Wie wichtig ist das Design einer Brille?
Für die Tragemotivation ist es enorm wichtig, dass dem Kind die Brille auch gefällt. Mit einigen Einschränkungen: Die Brille sollte gut auf der Nase sitzen und hinter den Ohren halten, also nicht rutschen. Und der obere Brillenrand sollte natürlich über das Auge reichen, sonst schaut das Kind immer über die Kante, was auch nichts hilft.

Sind Kontaktlinsen ebenfalls eine Alternative?
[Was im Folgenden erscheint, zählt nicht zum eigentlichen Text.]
-- ==== Sys2Proof/Certificates/Slice0/Obligations.lean ====
section
/-! DEFINITION. The statements for the provers, each from a numbered rule of spec/ (its docstring names it) or derived from several. All of them quantify over the parameters of R5, since these stand in State or in Config. -/

namespace Sys2Proof.Claims

open Sys2Proof.Machine

/-- Two bytes, low byte first (R33). -/
def le2 (b0 b1 : Byte) : Nat := b0.toNat + 256 * b1.toNat

/-- Four bytes, low byte first (R33). -/
def le4 (b0 b1 b2 b3 : Byte) : Nat :=
  b0.toNat + 256 * b1.toNat + 65536 * b2.toNat + 16777216 * b3.toNat

/-- "if the raw unsigned value exceeds 32767, subtract 65536" (R114 b). -/
def signed16 (n : Nat) : Int := if 32767 < n then (n : Int) - 65536 else n

/-- The identifier of a frame as a number: each field times the weight of its lowest bit (R52). -/
def idNumber (code : Byte) (a : FrameArgs) : Nat :=
  a.ptp.toNat * 2 ^ 28 + code.toNat * 2 ^ 20 + a.dst.toNat * 2 ^ 12 + a.src.toNat * 2 ^ 4 +
    a.cont.toNat * 2 ^ 3 + a.low.toNat

/-- The state after a command frame: one item, with the frame (R15), its identifier fields (R20, R100) and a
result; nothing else is changed. -/
def shown (s : State) (code : Byte) (a : FrameArgs) (r : Result) : State :=
  { s with out := .items [.fr
      ⟨a.ftype, BitVec.ofNat 29 (idNumber code a), a.payload.length, a.payload⟩
      ⟨a.ptp, code, a.dst, a.src, s.par.contUsed && a.cont⟩ r] }

/-- The state after a pure function: the value, nothing else changed (R3, R17). -/
def valued (s : State) (o : Output) : State := { s with out := o }

/-- The four id bytes of an envelope, written from the number (R87, R35). -/
def idBytesOf (o : IdOrder) (id : Nat) : List Byte :=
  match o with
  | .LE => [BitVec.ofNat 8 id, BitVec.ofNat 8 (id / 2 ^ 8), BitVec.ofNat 8 (id / 2 ^ 16), BitVec.ofNat 8 (id / 2 ^ 24)]
  | .BE => [BitVec.ofNat 8 (id / 2 ^ 24), BitVec.ofNat 8 (id / 2 ^ 16), BitVec.ofNat 8 (id / 2 ^ 8), BitVec.ofNat 8 id]

/-- R152's closed form, with R151's masks. -/
def closedSeverity (mask : U64) : Nat :=
  if mask &&& 0x00000001FFFC4003 ≠ 0 then 3
  else if mask &&& 0x00000000000003FC ≠ 0 then 2
  else if mask ≠ 0 then 1
  else 0

/-- What R150 says an alarm set is, for eight payload bytes: every mask bit (R34), the positions ascending and
without a gap or a stranger, their number, and the highest severity in closed form (R152). -/
def IsAlarmSetOf (r : AlarmSet) (pay : List Byte) : Prop :=
  (∀ k < 64, r.mask.getLsbD k = (pay.getD (k / 8) 0).getLsbD (k % 8)) ∧
  r.active.Pairwise (· < ·) ∧
  (∀ k, k ∈ r.active ↔ k < 64 ∧ r.mask.getLsbD k = true) ∧
  r.count = r.active.length ∧
  r.maxSeverity = closedSeverity r.mask

/-- The telemetry field outputs of R21 are all zero: the numbers, the indications and the byte list. -/
def TelemetryZero (o : Output) : Prop :=
  (∀ f, portField o f = 0) ∧ (∀ f, portFlag o f = false) ∧ portBytes o = []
Absolut, wenn das Handling funktioniert, kann dies eine sehr gute Sache sein. Eltern müssen sich einfach bewusst sein, dass hier mehr Verantwortung auf sie zukommt. Zwar können viele Kinder ab acht oder neun Jahren die Kontaktlinsen schon selber einsetzen, die Hilfe der Eltern braucht es aber trotzdem meist noch, um die Hygiene sicherzustellen.

Kann es auch sein, dass Kinder aus der Kurz- oder Weitsichtigkeit herauswachsen?
Bei der Weitsichtigkeit kann das gut sein, allenfalls mit unterstützendem Visualtraining. Die Kurzsichtigkeit hingegen nimmt nicht ab, diese baut sich vielmehr bis ungefähr zum 20. Lebensjahr eher noch mehr auf.